»»
set_option simprocs false
set_option linter.unusedTactic false
set_option linter.unusedSimpArgs false
set_option linter.unreachableTactic false

namespace Sys2Proof.Machine

theorem setFetch_canonical (s : State) (cmd : Nat) (f : Retrieval → Retrieval) (h_s : Canonical s) :
    Canonical (State.setFetch s cmd f) := by
  unfold State.setFetch
  repeat' (first
    | intro _ | with_reducible assumption | with_reducible apply canonical_ite | simp only [canonical_mk] | split)

theorem askFetch_canonical (s : State) (c : Cmd) (m : ShardMap) (shard : Nat) (y0 : Nat) (h_s : Canonical s) :
    Canonical (State.askFetch s c m shard y0) := by
  revert h_s
  fun_induction State.askFetch s c m shard y0 <;> intro h_s
  all_goals
    repeat' (first
      | intro _ | with_reducible assumption | with_reducible apply_assumption -exfalso -symm
      | with_reducible apply issue_canonical | with_reducible apply setFetch_canonical
      | with_reducible apply canonical_ite | with_reducible apply canonical_ite_fst
      | with_reducible apply canonical_ite_snd | with_reducible refine canonical_foldl ?_ ?_
      | with_reducible refine canonical_foldl_snd ?_ ?_ | with_reducible refine canonical_foldl_fst ?_ ?_
      | with_reducible refine canonical_getD ?_ ?_ | simp only [canonical_mk]
      | with_reducible refine canonicalOpt_eq (by with_reducible assumption) ?_
      | with_reducible refine canonicalOptFst_eq (by with_reducible assumption) ?_
      | with_reducible refine canonicalOptFst_eq_1 (by with_reducible assumption) ?_ | split
      | with_reducible apply canonicalOpt_none | with_reducible apply canonicalOpt_some
      | with_reducible apply canonicalOpt_map | with_reducible apply canonicalOpt_ite
      | with_reducible apply canonicalOpt_bind | with_reducible apply canonicalOpt_foldl
      | with_reducible apply canonicalOpt_bind_fst | with_reducible apply canonicalOpt_bind_any
      | with_reducible apply canonicalOptFst_none | with_reducible apply canonicalOptFst_some
      | with_reducible apply canonicalOptFst_map | with_reducible apply canonicalOptFst_ite
      | with_reducible apply canonicalOptFst_bind | with_reducible apply canonicalOptFst_foldl
      | with_reducible apply canonicalOptFst_bind_opt | with_reducible apply canonicalOptFst_bind_any
      | with_reducible apply canonicalOptSnd_none | with_reducible apply canonicalOptSnd_some
      | with_reducible apply canonicalOptSnd_ite | (simp +zetaDelta only [canonical_mk]; done)
      | simp +zetaDelta only [canonical_mk])

theorem ask_canonical (s : State) (c : Cmd) (m : ShardMap) (shard : Nat) (h_s : Canonical s) :
    Canonical (State.ask s c m shard) := by
  unfold State.ask
  repeat' (first
    | intro _ | with_reducible assumption | with_reducible apply askFetch_canonical | with_reducible apply canonical_ite
    | simp only [canonical_mk] | split)

theorem beginFetch_canonical (s : State) (c : Cmd) (h_s : Canonical s) :
    Canonical (State.beginFetch s c) := by
  unfold State.beginFetch
  repeat' (first
    | intro _ | with_reducible assumption | with_reducible apply ask_canonical | with_reducible apply setFetch_canonical
    | with_reducible apply canonical_ite | with_reducible refine canonical_foldl ?_ ?_
    | with_reducible refine canonical_foldl_snd ?_ ?_ | with_reducible refine canonical_foldl_fst ?_ ?_
    | simp only [canonical_mk] | with_reducible refine canonicalOpt_eq (by with_reducible assumption) ?_
    | with_reducible refine canonicalOptFst_eq (by with_reducible assumption) ?_
    | with_reducible refine canonicalOptFst_eq_1 (by with_reducible assumption) ?_ | split
    | with_reducible apply canonicalOpt_none | with_reducible apply canonicalOpt_some
    | with_reducible apply canonicalOpt_map | with_reducible apply canonicalOpt_ite
    | with_reducible apply canonicalOpt_bind | with_reducible apply canonicalOpt_foldl
    | with_reducible apply canonicalOpt_bind_fst | with_reducible apply canonicalOpt_bind_any
    | with_reducible apply canonicalOptFst_none | with_reducible apply canonicalOptFst_some
    | with_reducible apply canonicalOptFst_map | with_reducible apply canonicalOptFst_ite
    | with_reducible apply canonicalOptFst_bind | with_reducible apply canonicalOptFst_foldl
    | with_reducible apply canonicalOptFst_bind_opt | with_reducible apply canonicalOptFst_bind_any
    | with_reducible apply canonicalOptSnd_none | with_reducible apply canonicalOptSnd_some
    | with_reducible apply canonicalOptSnd_ite)

theorem startFetch_canonical_eq {s : State} {c : Cmd} {use index : Nat} {sharded : Bool} {gids : List Nat} {t : State}
    (h_eq : s.startFetch c use index sharded gids = .started t) (h_s : Canonical s) : Canonical t := by
  unfold State.startFetch at h_eq
  extract_lets p x? m? ids isLocal remote e at h_eq
  split at h_eq
  · cases h_eq
  · split at h_eq
    · cases h_eq
    · split at h_eq
      · cases h_eq
      · split at h_eq
        · cases h_eq
        · injection h_eq with h
          subst h
          repeat' (first
            | intro _ | with_reducible assumption | with_reducible apply beginFetch_canonical
            | with_reducible apply canonical_ite | simp +zetaDelta only [canonical_mk] | split)

theorem fetchReply_canonical (s : State) (cmd : Nat) (e : Nat) (status : Nat) (payload : List Byte) (h_s : Canonical s) :
    Canonical (State.fetchReply s cmd e status payload) := by
  unfold State.fetchReply
  repeat' (first
    | intro _ | with_reducible assumption | with_reducible apply ask_canonical | with_reducible apply setFetch_canonical
    | with_reducible apply canonical_ite | with_reducible apply canonical_ite_fst | with_reducible apply canonical_ite_snd
    | with_reducible refine canonical_foldl ?_ ?_ | with_reducible refine canonical_foldl_snd ?_ ?_
    | with_reducible refine canonical_foldl_fst ?_ ?_ | simp only [canonical_mk]
    | with_reducible refine canonicalOpt_eq (by with_reducible assumption) ?_
    | with_reducible refine canonicalOptFst_eq (by with_reducible assumption) ?_
    | with_reducible refine canonicalOptFst_eq_1 (by with_reducible assumption) ?_ | split
    | with_reducible apply canonicalOpt_none | with_reducible apply canonicalOpt_some
    | with_reducible apply canonicalOpt_map | with_reducible apply canonicalOpt_ite
    | with_reducible apply canonicalOpt_bind | with_reducible apply canonicalOpt_foldl
    | with_reducible apply canonicalOpt_bind_fst | with_reducible apply canonicalOpt_bind_any
    | with_reducible apply canonicalOptFst_none | with_reducible apply canonicalOptFst_some
    | with_reducible apply canonicalOptFst_map | with_reducible apply canonicalOptFst_ite
    | with_reducible apply canonicalOptFst_bind | with_reducible apply canonicalOptFst_foldl
    | with_reducible apply canonicalOptFst_bind_opt | with_reducible apply canonicalOptFst_bind_any
    | with_reducible apply canonicalOptSnd_none | with_reducible apply canonicalOptSnd_some
    | with_reducible apply canonicalOptSnd_ite)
««
(WHAT IS BEING ASKED):
Retype all the data, changing nothing.

(FINISHED EXERCISE):
set_option simprocs false
set_option linter.unusedTactic false
set_option linter.unusedSimpArgs false
set_option linter.unreachableTactic false

namespace Sys2Proof.Machine

theorem setFetch_canonical (s : State) (cmd : Nat) (f : Retrieval → Retrieval) (h_s : Canonical s) :
    Canonical (State.setFetch s cmd f) := by
  unfold State.setFetch
  repeat' (first
    | intro _ | with_reducible assumption | with_reducible apply canonical_ite | simp only [canonical_mk] | split)

theorem askFetch_canonical (s : State) (c : Cmd) (m : ShardMap) (shard : Nat) (y0 : Nat) (h_s : Canonical s) :
    Canonical (State.askFetch s c m shard y0) := by
  revert h_s
  fun_induction State.askFetch s c m shard y0 <;> intro h_s
  all_goals
    repeat' (first
      | intro _ | with_reducible assumption | with_reducible apply_assumption -exfalso -symm
      | with_reducible apply issue_canonical | with_reducible apply setFetch_canonical
      | with_reducible apply canonical_ite | with_reducible apply canonical_ite_fst
      | with_reducible apply canonical_ite_snd | with_reducible refine canonical_foldl ?_ ?_
      | with_reducible refine canonical_foldl_snd ?_ ?_ | with_reducible refine canonical_foldl_fst ?_ ?_
      | with_reducible refine canonical_getD ?_ ?_ | simp only [canonical_mk]
      | with_reducible refine canonicalOpt_eq (by with_reducible assumption) ?_
      | with_reducible refine canonicalOptFst_eq (by with_reducible assumption) ?_
      | with_reducible refine canonicalOptFst_eq_1 (by with_reducible assumption) ?_ | split
      | with_reducible apply canonicalOpt_none | with_reducible apply canonicalOpt_some
      | with_reducible apply canonicalOpt_map | with_reducible apply canonicalOpt_ite
      | with_reducible apply canonicalOpt_bind | with_reducible apply canonicalOpt_foldl
      | with_reducible apply canonicalOpt_bind_fst | with_reducible apply canonicalOpt_bind_any
      | with_reducible apply canonicalOptFst_none | with_reducible apply canonicalOptFst_some
      | with_reducible apply canonicalOptFst_map | with_reducible apply canonicalOptFst_ite
      | with_reducible apply canonicalOptFst_bind | with_reducible apply canonicalOptFst_foldl
      | with_reducible apply canonicalOptFst_bind_opt | with_reducible apply canonicalOptFst_bind_any
      | with_reducible apply canonicalOptSnd_none | with_reducible apply canonicalOptSnd_some
      | with_reducible apply canonicalOptSnd_ite | (simp +zetaDelta only [canonical_mk]; done)
      | simp +zetaDelta only [canonical_mk])

theorem ask_canonical (s : State) (c : Cmd) (m : ShardMap) (shard : Nat) (h_s : Canonical s) :
    Canonical (State.ask s c m shard) := by
  unfold State.ask
  repeat' (first
    | intro _ | with_reducible assumption | with_reducible apply askFetch_canonical | with_reducible apply canonical_ite
    | simp only [canonical_mk] | split)

theorem beginFetch_canonical (s : State) (c : Cmd) (h_s : Canonical s) :
    Canonical (State.beginFetch s c) := by
  unfold State.beginFetch
  repeat' (first
    | intro _ | with_reducible assumption | with_reducible apply ask_canonical | with_reducible apply setFetch_canonical
    | with_reducible apply canonical_ite | with_reducible refine canonical_foldl ?_ ?_
    | with_reducible refine canonical_foldl_snd ?_ ?_ | with_reducible refine canonical_foldl_fst ?_ ?_
    | simp only [canonical_mk] | with_reducible refine canonicalOpt_eq (by with_reducible assumption) ?_
    | with_reducible refine canonicalOptFst_eq (by with_reducible assumption) ?_
    | with_reducible refine canonicalOptFst_eq_1 (by with_reducible assumption) ?_ | split
    | with_reducible apply canonicalOpt_none | with_reducible apply canonicalOpt_some
    | with_reducible apply canonicalOpt_map | with_reducible apply canonicalOpt_ite
    | with_reducible apply canonicalOpt_bind | with_reducible apply canonicalOpt_foldl
    | with_reducible apply canonicalOpt_bind_fst | with_reducible apply canonicalOpt_bind_any
    | with_reducible apply canonicalOptFst_none | with_reducible apply canonicalOptFst_some
    | with_reducible apply canonicalOptFst_map | with_reducible apply canonicalOptFst_ite
    | with_reducible apply canonicalOptFst_bind | with_reducible apply canonicalOptFst_foldl
    | with_reducible apply canonicalOptFst_bind_opt | with_reducible apply canonicalOptFst_bind_any
    | with_reducible apply canonicalOptSnd_none | with_reducible apply canonicalOptSnd_some
    | with_reducible apply canonicalOptSnd_ite)

theorem startFetch_canonical_eq {s : State} {c : Cmd} {use index : Nat} {sharded : Bool} {gids : List Nat} {t : State}
    (h_eq : s.startFetch c use index sharded gids = .started t) (h_s : Canonical s) : Canonical t := by
  unfold State.startFetch at h_eq
  extract_lets p x? m? ids isLocal remote e at h_eq
  split at h_eq
  · cases h_eq
  · split at h_eq
    · cases h_eq
    · split at h_eq
      · cases h_eq
      · split at h_eq
        · cases h_eq
        · injection h_eq with h
          subst h
          repeat' (first
            | intro _ | with_reducible assumption | with_reducible apply beginFetch_canonical
            | with_reducible apply canonical_ite | simp +zetaDelta only [canonical_mk] | split)

theorem fetchReply_canonical (s : State) (cmd : Nat) (e : Nat) (status : Nat) (payload : List Byte) (h_s : Canonical s) :
    Canonical (State.fetchReply s cmd e status payload) := by
  unfold State.fetchReply
  repeat' (first
    | intro _ | with_reducible assumption | with_reducible apply ask_canonical | with_reducible apply setFetch_canonical
    | with_reducible apply canonical_ite | with_reducible apply canonical_ite_fst | with_reducible apply canonical_ite_snd
    | with_reducible refine canonical_foldl ?_ ?_ | with_reducible refine canonical_foldl_snd ?_ ?_
    | with_reducible refine canonical_foldl_fst ?_ ?_ | simp only [canonical_mk]
    | with_reducible refine canonicalOpt_eq (by with_reducible assumption) ?_
    | with_reducible refine canonicalOptFst_eq (by with_reducible assumption) ?_
    | with_reducible refine canonicalOptFst_eq_1 (by with_reducible assumption) ?_ | split
    | with_reducible apply canonicalOpt_none | with_reducible apply canonicalOpt_some
    | with_reducible apply canonicalOpt_map | with_reducible apply canonicalOpt_ite
    | with_reducible apply canonicalOpt_bind | with_reducible apply canonicalOpt_foldl
    | with_reducible apply canonicalOpt_bind_fst | with_reducible apply canonicalOpt_bind_any
    | with_reducible apply canonicalOptFst_none | with_reducible apply canonicalOptFst_some
    | with_reducible apply canonicalOptFst_map | with_reducible apply canonicalOptFst_ite
    | with_reducible apply canonicalOptFst_bind | with_reducible apply canonicalOptFst_foldl
    | with_reducible apply canonicalOptFst_bind_opt | with_reducible apply canonicalOptFst_bind_any
    | with_reducible apply canonicalOptSnd_none | with_reducible apply canonicalOptSnd_some
    | with_reducible apply canonicalOptSnd_ite)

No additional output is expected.